## WHAT YOU WILL DO
Word for word, print all of the lines below.

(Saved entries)

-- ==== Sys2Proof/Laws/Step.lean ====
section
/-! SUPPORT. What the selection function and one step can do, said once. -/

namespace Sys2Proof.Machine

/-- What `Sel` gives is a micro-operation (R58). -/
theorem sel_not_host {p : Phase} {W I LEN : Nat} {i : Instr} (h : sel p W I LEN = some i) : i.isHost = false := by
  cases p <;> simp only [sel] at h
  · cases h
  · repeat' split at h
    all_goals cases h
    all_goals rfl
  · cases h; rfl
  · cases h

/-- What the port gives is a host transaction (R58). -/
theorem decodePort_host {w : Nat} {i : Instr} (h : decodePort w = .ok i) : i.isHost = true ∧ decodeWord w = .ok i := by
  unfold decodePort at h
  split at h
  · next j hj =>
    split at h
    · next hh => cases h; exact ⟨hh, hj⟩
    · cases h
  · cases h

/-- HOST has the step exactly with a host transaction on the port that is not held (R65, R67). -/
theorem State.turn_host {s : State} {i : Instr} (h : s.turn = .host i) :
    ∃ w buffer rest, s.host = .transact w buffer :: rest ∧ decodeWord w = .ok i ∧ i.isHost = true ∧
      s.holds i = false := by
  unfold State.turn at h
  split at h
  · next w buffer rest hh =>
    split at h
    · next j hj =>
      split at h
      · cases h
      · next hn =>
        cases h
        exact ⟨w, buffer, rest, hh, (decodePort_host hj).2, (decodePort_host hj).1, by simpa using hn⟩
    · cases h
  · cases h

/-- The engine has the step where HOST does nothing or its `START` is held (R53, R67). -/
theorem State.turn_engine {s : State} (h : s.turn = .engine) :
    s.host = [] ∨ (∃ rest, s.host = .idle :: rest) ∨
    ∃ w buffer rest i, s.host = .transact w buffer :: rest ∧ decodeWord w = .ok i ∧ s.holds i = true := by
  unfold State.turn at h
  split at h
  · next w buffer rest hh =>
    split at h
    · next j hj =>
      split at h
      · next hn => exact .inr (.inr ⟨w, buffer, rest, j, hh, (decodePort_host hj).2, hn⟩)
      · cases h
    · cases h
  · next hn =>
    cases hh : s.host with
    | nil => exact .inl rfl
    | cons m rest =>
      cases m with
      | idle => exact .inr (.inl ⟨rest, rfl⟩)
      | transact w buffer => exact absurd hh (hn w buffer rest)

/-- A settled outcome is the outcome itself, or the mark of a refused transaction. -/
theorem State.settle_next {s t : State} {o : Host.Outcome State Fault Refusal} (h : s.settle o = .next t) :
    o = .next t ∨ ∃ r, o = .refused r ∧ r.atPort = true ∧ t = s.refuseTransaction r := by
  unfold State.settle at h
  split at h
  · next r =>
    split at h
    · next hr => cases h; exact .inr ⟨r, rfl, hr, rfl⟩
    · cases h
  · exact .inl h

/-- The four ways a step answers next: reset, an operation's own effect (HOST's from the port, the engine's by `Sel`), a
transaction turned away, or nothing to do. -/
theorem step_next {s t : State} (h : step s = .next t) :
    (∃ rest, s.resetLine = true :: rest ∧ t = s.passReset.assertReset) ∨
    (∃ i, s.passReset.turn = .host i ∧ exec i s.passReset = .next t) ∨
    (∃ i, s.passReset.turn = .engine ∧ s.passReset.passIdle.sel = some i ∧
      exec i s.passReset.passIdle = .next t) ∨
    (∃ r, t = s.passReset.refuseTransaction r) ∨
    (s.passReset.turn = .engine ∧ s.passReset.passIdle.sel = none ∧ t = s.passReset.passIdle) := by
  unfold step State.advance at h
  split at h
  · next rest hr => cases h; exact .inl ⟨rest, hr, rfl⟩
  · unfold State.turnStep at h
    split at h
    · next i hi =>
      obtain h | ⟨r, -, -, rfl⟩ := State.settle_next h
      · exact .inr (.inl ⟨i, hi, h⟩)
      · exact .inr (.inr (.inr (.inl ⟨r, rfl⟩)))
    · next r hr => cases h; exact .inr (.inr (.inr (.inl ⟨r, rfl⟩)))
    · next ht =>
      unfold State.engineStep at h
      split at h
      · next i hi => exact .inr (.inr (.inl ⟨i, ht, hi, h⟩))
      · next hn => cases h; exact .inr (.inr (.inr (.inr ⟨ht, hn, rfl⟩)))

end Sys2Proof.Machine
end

## RESULT
-- ==== Sys2Proof/Laws/Step.lean ====
section
/-! SUPPORT. What the selection function and one step can do, said once. -/

namespace Sys2Proof.Machine

/-- What `Sel` gives is a micro-operation (R58). -/
theorem sel_not_host {p : Phase} {W I LEN : Nat} {i : Instr} (h : sel p W I LEN = some i) : i.isHost = false := by
  cases p <;> simp only [sel] at h
  · cases h
  · repeat' split at h
    all_goals cases h
    all_goals rfl
  · cases h; rfl
  · cases h

/-- What the port gives is a host transaction (R58). -/
theorem decodePort_host {w : Nat} {i : Instr} (h : decodePort w = .ok i) : i.isHost = true ∧ decodeWord w = .ok i := by
  unfold decodePort at h
  split at h
  · next j hj =>
    split at h
    · next hh => cases h; exact ⟨hh, hj⟩
    · cases h
  · cases h

/-- HOST has the step exactly with a host transaction on the port that is not held (R65, R67). -/
theorem State.turn_host {s : State} {i : Instr} (h : s.turn = .host i) :
    ∃ w buffer rest, s.host = .transact w buffer :: rest ∧ decodeWord w = .ok i ∧ i.isHost = true ∧
      s.holds i = false := by
  unfold State.turn at h
  split at h
  · next w buffer rest hh =>
    split at h
    · next j hj =>
      split at h
      · cases h
      · next hn =>
        cases h
        exact ⟨w, buffer, rest, hh, (decodePort_host hj).2, (decodePort_host hj).1, by simpa using hn⟩
    · cases h
  · cases h

/-- The engine has the step where HOST does nothing or its `START` is held (R53, R67). -/
theorem State.turn_engine {s : State} (h : s.turn = .engine) :
    s.host = [] ∨ (∃ rest, s.host = .idle :: rest) ∨
    ∃ w buffer rest i, s.host = .transact w buffer :: rest ∧ decodeWord w = .ok i ∧ s.holds i = true := by
  unfold State.turn at h
  split at h
  · next w buffer rest hh =>
    split at h
    · next j hj =>
      split at h
      · next hn => exact .inr (.inr ⟨w, buffer, rest, j, hh, (decodePort_host hj).2, hn⟩)
      · cases h
    · cases h
  · next hn =>
    cases hh : s.host with
    | nil => exact .inl rfl
    | cons m rest =>
      cases m with
      | idle => exact .inr (.inl ⟨rest, rfl⟩)
      | transact w buffer => exact absurd hh (hn w buffer rest)

/-- A settled outcome is the outcome itself, or the mark of a refused transaction. -/
theorem State.settle_next {s t : State} {o : Host.Outcome State Fault Refusal} (h : s.settle o = .next t) :
    o = .next t ∨ ∃ r, o = .refused r ∧ r.atPort = true ∧ t = s.refuseTransaction r := by
  unfold State.settle at h
  split at h
  · next r =>
    split at h
    · next hr => cases h; exact .inr ⟨r, rfl, hr, rfl⟩
    · cases h
  · exact .inl h

/-- The four ways a step answers next: reset, an operation's own effect (HOST's from the port, the engine's by `Sel`), a
transaction turned away, or nothing to do. -/
theorem step_next {s t : State} (h : step s = .next t) :
    (∃ rest, s.resetLine = true :: rest ∧ t = s.passReset.assertReset) ∨
    (∃ i, s.passReset.turn = .host i ∧ exec i s.passReset = .next t) ∨
    (∃ i, s.passReset.turn = .engine ∧ s.passReset.passIdle.sel = some i ∧
      exec i s.passReset.passIdle = .next t) ∨
    (∃ r, t = s.passReset.refuseTransaction r) ∨
    (s.passReset.turn = .engine ∧ s.passReset.passIdle.sel = none ∧ t = s.passReset.passIdle) := by
  unfold step State.advance at h
  split at h
  · next rest hr => cases h; exact .inl ⟨rest, hr, rfl⟩
  · unfold State.turnStep at h
    split at h
    · next i hi =>
      obtain h | ⟨r, -, -, rfl⟩ := State.settle_next h
      · exact .inr (.inl ⟨i, hi, h⟩)
      · exact .inr (.inr (.inr (.inl ⟨r, rfl⟩)))
    · next r hr => cases h; exact .inr (.inr (.inr (.inl ⟨r, rfl⟩)))
    · next ht =>
      unfold State.engineStep at h
      split at h
      · next i hi => exact .inr (.inr (.inl ⟨i, ht, hi, h⟩))
      · next hn => cases h; exact .inr (.inr (.inr (.inr ⟨ht, hn, rfl⟩)))

end Sys2Proof.Machine
end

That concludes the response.